Scientists have recently unveiled a first-ever weather forecasting model using artificial intelligence (AI) aimed at creating resilience in Africa. Credit: Kureng Dapel/World Meteorological Organization

Scientists have recently unveiled a first-ever weather forecasting model using artificial intelligence (AI) aimed at creating resilience in Africa. Credit: Kureng Dapel/World Meteorological Organization

KIGALI, Jul 20 2023 (IPS) - Scientists have recently unveiled a first-ever weather forecasting model using artificial intelligence (AI) and machine learning solutions to help vulnerable African countries build resilience to climate impacts.

Researchers from the Kigali-based African Institute of Mathematical Sciences (AIMS) are working on a new AI algorithm that allows various end users of weather predictions to make data-driven decisions.

According to climate experts, these efforts focus on building an intelligent weather forecasting system that is multi-dimensional and updated in real-time with a long-range and is a technology capable of simulating long-term predictions much more quickly than traditional weather models.

“Key to these interventions is to improve the accuracy of weather forecasting and help African governments better prepare for and respond to weather emergencies,” Dr Sylla Mouhamadou Bamba told IPS.
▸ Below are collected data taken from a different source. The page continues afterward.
/-- Settles O55: INIT_ENCODE and the header (`runProgram_header`), the payload (`runProgram_echo`) and the checksum
(`runProgram_checksum`). -/
theorem serialisingReadsTheWireImage : Obligations.SerialisingReadsTheWireImage := by
  intro d s hl
  obtain ⟨o, v, hecho⟩ := runProgram_echo (d := d) (s := { s with
      block := headerSent s.block
      reads := s.reads ++ (be32Pack s.block.len ++ be32Pack s.block.type).map fun b => 0x100#32 ||| b.setWidth 32 })
    rfl rfl (by simp [headerSent, @eq_comm _ (0#32)]) (by simp [headerSent, hl])
    ((List.replicate 4 emitRead).flatten ++ [])
  rw [encodeProgram_eq, runProgram_header, hecho]
  refine ⟨_, runProgram_checksum rfl rfl rfl, rfl, ?_, rfl, rfl, rfl, rfl, rfl, rfl, ?_⟩
  · have hlen : BitVec.ofNat 32 d.length = s.block.len := by rw [← hl, BitVec.ofNat_toNat, BitVec.setWidth_eq]
    simp [wire, crc32, headerSent, hlen]
  · exact congrArg crcFinal List.foldl_append.symm

/-! ### The round trip -/

/-- A wire image as the reference parse cuts it. -/
theorem wire_eq (t : Word) (d : List Byte) : wire t d = be32Pack (BitVec.ofNat 32 d.length) ++ be32Pack t
    ++ (d ++ (be32Pack (crc32 (be32Pack t ++ d)) ++ [])) := by
  simp [wire]

theorem parseRef_wire_of_valid {t : Word} {d : List Byte} (hv : validRaw t = true) (hd : d.length < 2 ^ 32) :
    parseRef (wire t d) = .ok t d := by
  have hl : (BitVec.ofNat 32 d.length).toNat = d.length := (BitVec.toNat_ofNat ..).trans (Nat.mod_eq_of_lt hd)
  rw [wire_eq, parseRef_of_image hv hl, if_pos rfl]

theorem parseRef_wire_of_invalid {t : Word} (hv : validRaw t = false) (d : List Byte) :
    parseRef (wire t d) = .err .invalidTypeCode t 0 := by
  rw [wire_eq, parseRef_of_invalid hv]

/-- The byte of OUT is the byte that was produced (R23). -/
theorem setWidth_outWord (b : Byte) : (0x100#32 ||| b.setWidth 32).setWidth 8 = b := by
  rw [BitVec.setWidth_or]
  simp

/-- Settles O58: the bytes read are the wire image (O55), and the parse of a wire image is the reference's (O56). -/
theorem serialisedChunksParseBack : Obligations.SerialisedChunksParseBack := by
  intro d s s' hl
  have hd : d.length < 2 ^ 32 := hl ▸ s.block.len.isLt
  obtain ⟨t, hrun, -, hreads, -, -, -, -, -, -, hcrc⟩ := serialisingReadsTheWireImage d s hl
  obtain ⟨u, hparse, -, -, -, hresult⟩ := parsingMatchesTheReference (wire s.block.type d) s'
  have hbytes : ((t.reads.drop s.reads.length).map fun w => w.setWidth 8) = wire s.block.type d := by
    rw [hreads, List.drop_left, List.map_map]
    exact List.map_id'' setWidth_outWord _
  refine ⟨t, u, hrun, hbytes ▸ hparse, fun hv => ?_, fun hv => ?_⟩
  · rw [parseRef_wire_of_valid hv hd] at hresult
    obtain ⟨hphase, hlen, htype, hcnt, hcrc', -⟩ := hresult
    exact ⟨hphase, htype, BitVec.eq_of_toNat_eq (hlen.trans hl.symm), BitVec.eq_of_toNat_eq (hcnt.trans hl.symm),
      hcrc'.trans hcrc.symm⟩
  · rw [parseRef_wire_of_invalid hv] at hresult
    obtain ⟨hphase, herr, herra, -⟩ := hresult
    exact ⟨hphase, herr, herra⟩

end Sys2Proof.Machine
end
Bamba is the lead author of the Intergovernmental Panel on Climate Change (IPCC) Assessment Report 6 (AR6) for the Working Group 1 contribution: The Physical Science Basis and African Institute of Mathematical Sciences (AIMS) – Canada Research Chair in Climate Change Science based in Kigali, Rwanda.

The AI model currently being tested by researchers from the Kigali-based Centre of Excellence focuses on analyzing huge data sets from past weather patterns to predict future events more efficiently and accurately than traditional methods commonly used by national meteorological agencies in Africa.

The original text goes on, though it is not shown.